PURPOSE To derive quantitative image features from magnetic resonance (MR) images that characterize the radiographic phenotype of glioblastoma multiforme (GBM) lesions and to create radiogenomic maps associating these features with various molecular data. MATERIALS AND METHODS Clinical, molecular, and MR imaging data for GBMs in 55 patients were obtained from the Cancer Genome Atlas and the Cancer Imaging Archive after local ethics committee and institutional review board approval. Regions of interest (ROIs) corresponding to enhancing necrotic portions of tumor and peritumoral edema were drawn, and quantitative image features were derived from these ROIs. Robust quantitative image features were defined on the basis of an intraclass correlation coefficient of 0.6 for a digital algorithmic modification and a test-retest analysis.

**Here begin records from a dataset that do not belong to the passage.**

-- ==== Sys2Proof/Machine/Pair.lean ====
section
/-!
DEFINITION. Machine/Pair.lean: the pair link and the mirror (chapter 21): heartbeats, FAIL_N, the two-phase commit, digests, resynchronisation and
joining, role swaps, and the time of a standby (R737).
-/
namespace Sys2Proof.Machine

/-! Lanes and heartbeats. -/

/-- A window of a lane with or without a valid frame (R854). -/
def Lane.window (l : Lane) (ok : Bool) : Lane :=
  if ok then { l with good := min 40 (l.good + 1), miss := 0, up := l.up || decide (40 ≤ l.good + 1) }
  else { l with good := 0, miss := min 4 (l.miss + 1), up := l.up && decide (l.miss + 1 < 4) }

/-- PAIR_LINK_DOWN (R900): the lanes that have gone down, at either end. -/
def State.laneAlarm (s : State) (c : Ctl) (was : Vector Lane 2) : State :=
  let x := s.ctl c
  let bitOf := fun (i : Fin 2) => if (x.lanes[i]).up then 0 else if (was[i]).up then 1 else bits x.linkAl i.val 1
  let mask := bitOf 0 ||| (bitOf 1 <<< 1)
  let old := x.linkAl
  if mask = old then s
  else
    let s := s.modCtl c fun y => { y with linkAl := mask }
    let any : Bool := mask ≠ 0 || (s.ctl c.other).linkAl ≠ 0
    let stands : Bool := (s.writer c).any fun w => (s.ctl w).alarmed 0x010B 0
    if any ∧ stands then s.logEv c 0x010B 0 c.code 0 (stdBody old mask) else s.alarm c 0x010B 0 any c.code old mask

/-- One window of both lanes. -/
def State.lanes (s : State) (c : Ctl) (ok0 ok1 : Bool) : State :=
  let was := (s.ctl c).lanes
  (s.modCtl c fun x => { x with lanes := setV (setV x.lanes 0 ((x.lanes[0]).window ok0)) 1 ((x.lanes[1]).window ok1) }).laneAlarm c was

/-- HEARTBEAT_SEND (R853): every 250 µs from the instant the controller leaves ELECTING, and not in HOLD. -/
def execHeartbeatSend (t : Instant) (c : Ctl) (s : State) : Result :=
  run t (fun s =>
    let x := s.ctl c
    when (x.running && x.role ≠ .electing && x.role ≠ .hold && decide (x.beatDue ≤ s.now)) (fun s =>
      s.modCtl c fun x => { x with beatTx := some (s.beatOf c false), beatDue := s.now + 250 * usec }) s) s

/-- Log records between an ACTIVE controller and its STANDBY_SYNCED peer (R813): the standby writes what is pending, and the ACTIVE controller what the
standby has written. -/
def State.mirrorLog (s : State) (a : Ctl) : State :=
  let d := a.other
  if (s.ctl a).role = .active ∧ (s.ctl d).role = .synced then
    let l := (s.ctl a).mram.log
    let recs := (l.recs.filter fun r => newerIndex r.index (s.ctl d).mram.log.next || r.index = (s.ctl d).mram.log.next) ++ l.queue
    let s := s.modMram d fun m => { m with log := { (recs.foldl (fun acc r => acc.mirror r s.now) m.log) with
      voySeq := l.voySeq, voySeen := l.voySeen } }
    let next := (s.ctl d).mram.log.next
    let has := fun (r : LogRec) => newerIndex next r.index
    s.modMram a fun m => { m with log := { (((m.log.queue.filter has).foldl Log.write m.log)) with queue := m.log.queue.filter fun r => !has r } }
  else s

/-- H and the entries of requests that are not journaled, as the ACTIVE controller has them (R540). -/
def State.mirrorWindows (s : State) (a : Ctl) : State :=
  let d := a.other
  if (s.ctl a).role = .active ∧ (s.ctl d).role = .synced then
    let act := (s.ctl a).mram
    s.modMram d fun m => { m with clients := Vector.ofFn fun i =>
      let x := m.client i
      let y := act.client i
      { x with high := y.high, win := (x.win.filter fun e => e.jour && decide (y.high < e.seq + 64)) ++ y.win.filter fun e => !e.jour } }
  else s

/-- A standby's unit time follows the ACTIVE controller's (R737, R745): steered with 1 s, stepped above 1 ms and at the first exchange after a start; state, source, TAI−UTC and SUSPECT
marks come with it. -/
def State.followTime (s : State) (c : Ctl) (b : Beat) : State :=
  let a := (s.ctl c.other).time
  let diff : Int := b.time + ((s.now - b.at_ : Nat) : Int) - s.utime c
  let s := s.modTime c fun x =>
    let x := if (1000000 : Nat) < diff.natAbs ∨ ¬x.joined then (x.jump diff).setSteer s.now a.steer
      else x.setSteer s.now (max (-steerMax) (min steerMax (diff * unitPerNs / 1000000)))
    { x with
      st := a.st, src := a.src, set := a.set, lockedAt := a.lockedAt, holdAt := a.holdAt, errBase := a.errBase, errAt := a.errAt
      tai := a.tai, taiAt := a.taiAt, taiNext := a.taiNext, pairDiff := some (-diff), joined := true
      gnss := { x.gnss with suspect := a.gnss.suspect }, ptp := { x.ptp with suspect := a.ptp.suspect } }
  s

/-- HEARTBEAT (R853, R854, R813, R540, R737): the peer's heartbeat arrives, each lane with a valid copy or without. -/
def execHeartbeat (t : Instant) (c : Ctl) (lane0 lane1 : Bool) (s : State) : Result :=
  run t (fun s =>
    match (s.ctl c.other).beatTx with
    | none => s
    | some b =>
      when (s.ctl c).running (fun s =>
        let s := s.modCtl c.other fun x => { x with beatTx := none }
        let bad := b2n ((((s.ctl c).lanes[0]).up && !lane0)) + b2n ((((s.ctl c).lanes[1]).up && !lane1))
        let s := s.modCtl c fun x => { x with pairErr := min 0xFFFFFFFF (x.pairErr + bad) }
        let s := s.lanes c lane0 lane1
        let s := if s.active.isSome then s.noteMode 2 else s
        if lane0 ∨ lane1 then
          let s := s.modCtl c fun x => { x with missed := 0, beatAt := some s.now, beat := some b }
          if b.role = .active then
            let s := s.seeActive c b.schema b.epoch
            if (s.ctl c).standby ∧ s.linkUp ∧ (s.ctl c.other).role = .active then ((s.mirrorLog c.other).mirrorWindows c.other).followTime c b else s
          else if (s.ctl c).role = .active ∧ s.linkUp then (s.mirrorLog c).mirrorWindows c
          else s
        else s) s) s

The robust features were visualized by using hierarchic clustering and were correlated with survival by using Cox proportional hazards modeling. Next, these robust image features were correlated with manual radiologist annotations from the Visually Accessible Rembrandt Images (VASARI) feature set and GBM molecular subgroups by using nonparametric statistical tests. A bioinformatic algorithm was used to create gene expression modules, defined as a set of coexpressed genes together with a multivariate model of cancer driver genes predictive of the modules expression pattern. Modules were correlated with robust image features by using the Spearman correlation test to create radiogenomic maps and to link robust image features with molecular pathways. RESULTS Eighteen image features passed the robustness analysis and were further analyzed for the three types of ROIs, for a total of 54 image features. Three enhancement features were significantly correlated with survival, 77 significant correlations were found between robust quantitative features and the VASARI feature set, and seven image features were correlated with molecular subgroups (P < .05 for all). A radiogenomics map was created to link image features with gene expression modules and allowed linkage of 56% (30 of 54) of the image features with biologic processes. CONCLUSION Radiogenomic approaches in GBM have the potential to predict clinical and molecular characteristics of tumors noninvasively. Online supplemental material is available for this article.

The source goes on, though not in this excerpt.